Article

6 Things I Wish I Knew About Hive 2.0 before Starting My Job at LinkedIn

I recently joined the Hive team at LinkedIn, where I work on extending SQL support to Hive and improving query performance. Prior to joining the team, I worked for six years in a research lab storing massive datasets in a Hadoop cluster managed by a relational database. Since my transition from academia to industry, much of what I learned about running large-scale applications has changed — and so has much of how we approach problems when building software or systems that handle data at scale.

In this post, I’ll share some of the things that most surprised me in my first few months.

Linkdin

6 Things I Wish I Knew About Hive 2.0 before Starting My Job at LinkedIn

1. You can’t simply run a Hive query and inspect the results — you have to benchmark!

Running a query on a Hadoop cluster is noticeably different than running queries on an in-memory database such as Vertical or Parcel. The difference is mostly due to disk access, so when profiling your queries with EXPLAIN ANALYZE, you should be aware of whether your data fits entirely in memory (which will result in very fast queries) or not (in which case, expect slower performance). Also keep in mind that every time you add hardware to your cluster, it will take time for new nodes to catch up with old ones — that is, the newly added machines may perform worse than the rest of your cluster until they have caught up with it.

2. NoSQL databases can support ACID transactions.

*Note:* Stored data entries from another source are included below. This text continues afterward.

/-- Exactly eleven base opcode bytes have no table entry (R114, R286).
Which bytes they are is the spec's own decision D13 (log entry 19), and the parameter UNMAPPED may
add to them (log entry 1). The address in the report is R286's. -/
def Obligations.UnmappedBytes : Prop :=
  (∀ (b : Byte) (rest : List Byte),
    (∃ u : Unmapped, decode (b :: rest) = .ok (.unmapped u) rest) ↔
      b ∈ ([0xD3, 0xDB, 0xDD, 0xE3, 0xE4, 0xEB, 0xEC, 0xED, 0xF4, 0xFC, 0xFD] : List Byte)) ∧
  (∀ (u : Unmapped) (s : State), exec (.unmapped u) s =
    .next { s with reports := s.reports ++ [⟨u.code, s.pc - 1⟩] }) ∧
  ∀ s : State, s.mode = .run → s.takeMoves.toDispatch = none →
    let u := s.takeMoves.promote
    let op := u.imm8.1
    op ∈ s.platform.moreUnmapped → op ≠ 0xCB →
      step s = .next (account (s.platform.unmappedCost op)
        { u.imm8.2 with reports := s.reports ++ [⟨op, s.pc⟩] })

/-- Words written out from the encodings decode to the instructions they stand for (R112, R113, R114).
The assignment of bytes to instructions is the spec's own decision D28 (log entry 24). -/
def Obligations.SampleWordsDecode : Prop :=
  decode [0x01, 0x34, 0x12] = .ok (.ld_bc_n16 0x1234) [] ∧
  decode [0x41] = .ok .ld_b_c [] ∧ decode [0xE0, 0x50] = .ok (.ldh_ma8_a 0x50) [] ∧
  decode [0x08, 0x00, 0xC1] = .ok (.ld_ma16_sp 0xC100) [] ∧ decode [0xF5] = .ok .push_af [] ∧
  decode [0x9C] = .ok .sbc_a_h [] ∧ decode [0xFE, 0x3C] = .ok (.cp_a_n8 0x3C) [] ∧
  decode [0x35] = .ok .dec_mhl [] ∧ decode [0x39] = .ok .add_hl_sp [] ∧
  decode [0xE8, 0x02] = .ok (.add_sp_e8 0x02) [] ∧ decode [0x1F] = .ok .rra [] ∧
  decode [0xCB, 0x36] = .ok .swap_mhl [] ∧ decode [0xCB, 0x7F] = .ok .bit_7_a [] ∧
  decode [0xDC, 0x34, 0x12] = .ok (.call_c_a16 0x1234) [] ∧
  decode [0x20, 0xFC] = .ok (.jr_nz_e8 0xFC) [] ∧ decode [0xEF] = .ok .rst_28 [] ∧
  decode [0x76] = .ok .halt [] ∧ decode [0x10, 0x00] = .ok (.stop_n8 0x00) [] ∧
  decode [0xED] = .ok .illegal_ed []

/-! ### Registers, flags and memory -/

/-- Pairs are views of the two cells, and the 3-bit field names the seven cells in order (R21, R108,
R22, R169).
The codes 0 to 5 and 7 are R108's; that writing AF masks the low nibble of F is R22's and R169's. -/
def Obligations.RegisterCellsAndPairs : Prop :=
  (∀ s : State, s.af.toNat = 256 * s.a.toNat + s.f.toNat ∧ s.bc.toNat = 256 * s.b.toNat + s.c.toNat ∧
    s.de.toNat = 256 * s.d.toNat + s.e.toNat ∧ s.hl.toNat = 256 * s.h.toNat + s.l.toNat) ∧
  (∀ (s : State) (v : Word),
    s.setR16 .bc v = { s with b := v.extractLsb' 8 8, c := v.extractLsb' 0 8 } ∧
    s.setR16 .de v = { s with d := v.extractLsb' 8 8, e := v.extractLsb' 0 8 } ∧
    s.setR16 .hl v = { s with h := v.extractLsb' 8 8, l := v.extractLsb' 0 8 } ∧
    s.setStack16 .af v = { s with a := v.extractLsb' 8 8, f := v.extractLsb' 0 8 &&& 0xF0 }) ∧
  (∀ (s : State) (v : Byte),
    s.setR8 .b v = { s with b := v } ∧ s.setR8 .c v = { s with c := v } ∧
    s.setR8 .d v = { s with d := v } ∧ s.setR8 .e v = { s with e := v } ∧
    s.setR8 .h v = { s with h := v } ∧ s.setR8 .l v = { s with l := v } ∧
    s.setR8 .a v = { s with a := v }) ∧
  (∀ s : State, s.r8 .b = s.b ∧ s.r8 .c = s.c ∧ s.r8 .d = s.d ∧ s.r8 .e = s.e ∧ s.r8 .h = s.h ∧
    s.r8 .l = s.l ∧ s.r8 .a = s.a) ∧
  ([Reg8.b, .c, .d, .e, .h, .l, .a].map Reg8.code = [0, 1, 2, 3, 4, 5, 7])

/-- Z, N, H and C are bits 7, 6, 5 and 4 of F, and writing the four keeps bits 3:0 (R26, R22).
That the low nibble is 0 in the states a run reaches is `StepKeepsInvariant` with
`InvariantAtReset` (log entries 2 and 26). -/
def Obligations.FlagBitsOfF : Prop :=
  (∀ f : Byte, flagZ f = f.getLsbD 7 ∧ flagN f = f.getLsbD 6 ∧ flagH f = f.getLsbD 5 ∧
    flagC f = f.getLsbD 4) ∧
  (∀ (x : Flags) (f : Byte), flagZ (packFlags x f) = x.z ∧ flagN (packFlags x f) = x.n ∧
    flagH (packFlags x f) = x.h ∧ flagC (packFlags x f) = x.c ∧
    packFlags x f &&& 0x0F = f &&& 0x0F) ∧
  ∀ s : State, s.Inv → s.f &&& 0x0F = 0

/-- MemRead: a blocked region reads 0xFF, then the overlay, then the cartridge, then the live byte
(R60).
The cartridge byte at 0x0100 to 0x7FFF while the overlay is active is the spec's own resolution C7
(log entry 25). The regions are parameters (D3, log entry 1). -/
def Obligations.ReadContract : Prop :=
  ∀ (s : State) (x : Word),
    (s.platform.oamLo ≤ x → x ≤ s.platform.oamHi → s.oamBlocked = true → s.memRead x = 0xFF) ∧
    (s.platform.vramLo ≤ x → x ≤ s.platform.vramHi → s.vramBlocked = true → s.memRead x = 0xFF) ∧
    (¬ (s.platform.oamLo ≤ x ∧ x ≤ s.platform.oamHi ∧ s.oamBlocked = true) →
      ¬ (s.platform.vramLo ≤ x ∧ x ≤ s.platform.vramHi ∧ s.vramBlocked = true) →
      (x ≤ 0x00FF → s.overlay = true → s.memRead x = s.platform.bootImage.read x.toNat) ∧
      (x ≤ 0x7FFF → ¬ (x ≤ 0x00FF ∧ s.overlay = true) →
        s.memRead x = s.platform.cartImage.read x.toNat) ∧
      (0x7FFF < x → s.memRead x = s.mem.read x.toNat)) ∧
    (s.platform.wf = true → x ≤ 0x7FFF → s.memRead x =
      if x ≤ 0x00FF ∧ s.overlay = true then s.platform.bootImage.read x.toNat
      else s.platform.cartImage.read x.toNat)

/-- MemWrite: ROM and blocked stores are dropped, the latch, SB and plain storage take the byte (R65,
R66, R67).
That the byte stored at ADDR_BOOT_OFF reads back is the spec's own decision D14 (log entry 20),
that the prescalers stay D9 (log entry 16). The addresses are parameters (D3, log entry 1). The
two left out have a statement of their own, `SerialAndDividerWrites`. -/
def Obligations.WriteContract : Prop :=
  ∀ (s : State) (x : Word) (v : Byte),
    (x ≤ 0x7FFF → s.memWrite x v = s) ∧
    (s.platform.oamLo ≤ x → x ≤ s.platform.oamHi → s.oamBlocked = true → s.memWrite x v = s) ∧
    (s.platform.vramLo ≤ x → x ≤ s.platform.vramHi → s.vramBlocked = true → s.memWrite x v = s) ∧
    (0x7FFF < x → ¬ (s.platform.oamLo ≤ x ∧ x ≤ s.platform.oamHi ∧ s.oamBlocked = true) →
      ¬ (s.platform.vramLo ≤ x ∧ x ≤ s.platform.vramHi ∧ s.vramBlocked = true) →
      (x = s.platform.addrBootOff →
        s.memWrite x v = { s with overlay := false, mem := s.mem.write x.toNat v }) ∧
      (x ≠ s.platform.addrBootOff → x ≠ s.platform.addrSc → x ≠ s.platform.addrDiv →
        s.memWrite x v = { s with mem := s.mem.write x.toNat v })) ∧
    (s.mem.wf = true → ∀ y : Nat,
      (s.mem.write x.toNat v).read y = if y = x.toNat then v else s.mem.read y)

/-- A store to SC with bit 7 set echoes SB and requests interrupt 3; a store to DIV zeroes it (R37,
R68, R69, R320).
A write with bit 7 clear is the spec's own decision D14 (log entry 20); the divider's prescaler is
D8 (log entry 4), held for both values of the parameter. The addresses are parameters (D3, log
entry 1). In a blocked region the store is dropped, as `WriteContract` says. -/
def Obligations.SerialAndDividerWrites : Prop :=
  ∀ (s : State) (v : Byte), s.platform.wf = true → s.mem.wf = true →
    let p := s.platform
    (s.blocked p.addrSc = false →
      let t := s.memWrite p.addrSc v
      t = { s with mem := t.mem, serialOut := t.serialOut } ∧
      (v.getLsbD 7 = true → t.serialOut = s.serialOut ++ [s.live p.addrSb] ∧
        t.live p.addrSc = v &&& 0x7F ∧ t.live p.addrIf = s.live p.addrIf ||| 0x08 ∧
        ∀ x : Word, x ≠ p.addrSc → x ≠ p.addrIf → t.live x = s.live x) ∧
      (v.getLsbD 7 = false → t.serialOut = s.serialOut ∧ t.live p.addrSc = v ∧
        ∀ x : Word, x ≠ p.addrSc → t.live x = s.live x)) ∧
    (s.blocked p.addrDiv = false →
      let t := s.memWrite p.addrDiv v
      t.live p.addrDiv = 0x00 ∧ (∀ x : Word, x ≠ p.addrDiv → t.live x = s.live x) ∧
      t = { s with
        mem := t.mem
        divPre := if p.divWriteClearsPrescaler then 0 else s.divPre })

/-- Each collaborator move changes its own flag, LY, or one bit of IF, and nothing else (R322, R323,
R324, R325, R301, R303, R86).
Which bit a source has (VBlank 0, LCD 1, Timer 2, Serial 3, Joypad 4) and who raises it is the
spec's own decision D4 (log entry 1), and that a move and a request store LY and IF directly, not
through the write contract, is D18 (log entry 21). The addresses are parameters (D3, log entry 1). -/
def Obligations.CollaboratorMoves : Prop :=
  ∀ (s : State) (b : Bool) (v : Byte),
    let ly := s.platform.addrLy.toNat
    let flags := s.platform.addrIf.toNat
    s.applyMove (.setVramBlocked b) = { s with vramBlocked := b } ∧
    s.applyMove (.setOamBlocked b) = { s with oamBlocked := b } ∧
    s.applyMove (.storeLy v) = { s with mem := s.mem.write ly v } ∧
    s.applyMove .requestVblank = { s with mem := s.mem.write flags (s.mem.read flags ||| 0x01) } ∧
    s.applyMove .requestLcd = { s with mem := s.mem.write flags (s.mem.read flags ||| 0x02) } ∧
    s.applyMove .requestJoypad = { s with mem := s.mem.write flags (s.mem.read flags ||| 0x10) } ∧
    s.requestInterrupt .timer = { s with mem := s.mem.write flags (s.mem.read flags ||| 0x04) } ∧
    s.requestInterrupt .serial = { s with mem := s.mem.write flags (s.mem.read flags ||| 0x08) }

/-- Moves change only the blocked flags, LY and IF, and clear no IF bit; nothing but a move changes a
blocked flag (R12, R40, R322, R323, R324, R325, R326).
The points at which moves fall are the spec's decision D19, held as the model's schedule (log
entry 5); that they reach LY and IF directly is D18 (log entry 21). -/
def Obligations.MovesAndBlockedFlags : Prop :=
  (∀ s : State,
    let t := s.takeMoves
    t = { s with
      vramBlocked := t.vramBlocked, oamBlocked := t.oamBlocked, mem := t.mem
      moves := s.moves.tail } ∧
    (∀ x : Word, x ≠ s.platform.addrLy → x ≠ s.platform.addrIf → t.live x = s.live x) ∧
    (s.platform.wf = true → s.mem.wf = true →
      s.live s.platform.addrIf &&& t.live s.platform.addrIf = s.live s.platform.addrIf)) ∧
  ∀ s t : State, step s = .next t →
    ((∀ batch ∈ s.moves, ∀ m ∈ batch, ∀ b, m ≠ .setVramBlocked b) →
      t.vramBlocked = s.vramBlocked) ∧
    ((∀ batch ∈ s.moves, ∀ m ∈ batch, ∀ b, m ≠ .setOamBlocked b) → t.oamBlocked = s.oamBlocked)

/-! ### 8-bit loads -/

/-- LD r,r' and LD r,n8 write the destination register and nothing else (R140, R141). -/
def Obligations.LoadRegister : Prop :=
  (∀ (rd rs : Reg8) (s : State),
    encode (.ld8 rd rs) = [BitVec.ofNat 8 (0x40 + 8 * rd.code + rs.code)] ∧
    (∀ f, cost (.ld8 rd rs) f = 1) ∧ exec (.ld8 rd rs) s = .next (s.setR8 rd (s.r8 rs))) ∧
  ∀ (rd : Reg8) (n : Byte) (s : State),
    encode (.ld8Imm rd n) = [BitVec.ofNat 8 (0x06 + 8 * rd.code), n] ∧
    (∀ f, cost (.ld8Imm rd n) f = 2) ∧ exec (.ld8Imm rd n) s = .next (s.setR8 rd n)

/-- Loads from memory read one byte at the address of the old registers and write the destination only
(R142, R145, R146, R149, R151, R153, R155, R156). -/
def Obligations.LoadFromMemory : Prop :=
  ∀ s : State,
    let u := s.takeMoves
    (∀ rd, encode (.ld8FromHl rd) = [BitVec.ofNat 8 (0x46 + 8 * rd.code)] ∧
      (∀ f, cost (.ld8FromHl rd) f = 2) ∧
      exec (.ld8FromHl rd) s = .next (u.setR8 rd (u.memRead s.hl))) ∧
    (encode .ld_a_mbc = [0x0A] ∧ (∀ f, cost .ld_a_mbc f = 2) ∧
      exec .ld_a_mbc s = .next { u with a := u.memRead s.bc }) ∧
    (encode .ld_a_mde = [0x1A] ∧ (∀ f, cost .ld_a_mde f = 2) ∧
      exec .ld_a_mde s = .next { u with a := u.memRead s.de }) ∧
    (∀ x : Word, encode (.ld_a_ma16 x) = [0xFA, x.extractLsb' 0 8, x.extractLsb' 8 8] ∧
      (∀ f, cost (.ld_a_ma16 x) f = 4) ∧
      exec (.ld_a_ma16 x) s = .next { u with a := u.memRead x }) ∧
    (encode .ldh_a_mc = [0xF2] ∧ (∀ f, cost .ldh_a_mc f = 2) ∧
      exec .ldh_a_mc s = .next { u with a := u.memRead (0xFF00 + s.c.zeroExtend 16) }) ∧
    (∀ n : Byte, encode (.ldh_a_ma8 n) = [0xF0, n] ∧ (∀ f, cost (.ldh_a_ma8 n) f = 3) ∧
      exec (.ldh_a_ma8 n) s = .next { u with a := u.memRead (0xFF00 + n.zeroExtend 16) }) ∧
    (encode .ld_a_mhli = [0x2A] ∧ (∀ f, cost .ld_a_mhli f = 2) ∧
      exec .ld_a_mhli s = .next ({ u with a := u.memRead s.hl }.setR16 .hl (s.hl + 1))) ∧
    (encode .ld_a_mhld = [0x3A] ∧ (∀ f, cost .ld_a_mhld f = 2) ∧
      exec .ld_a_mhld s = .next ({ u with a := u.memRead s.hl }.setR16 .hl (s.hl - 1)))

While Hadoop is often used as a batch processing system for large-scale ETL pipelines or machine learning pipelines, many new systems such as Phoenix and Borealis support online operations where data engineers write Avro schemas and Hive queries to update existing datasets in place (a technique known as Incremental Streaming). These systems will be a critical part of LinkedIn’s infrastructure going forward since they allow us to enrich our stream of real-time updates from Streams with historic data from Kafka without having to reprocess all of our historic events again on every run.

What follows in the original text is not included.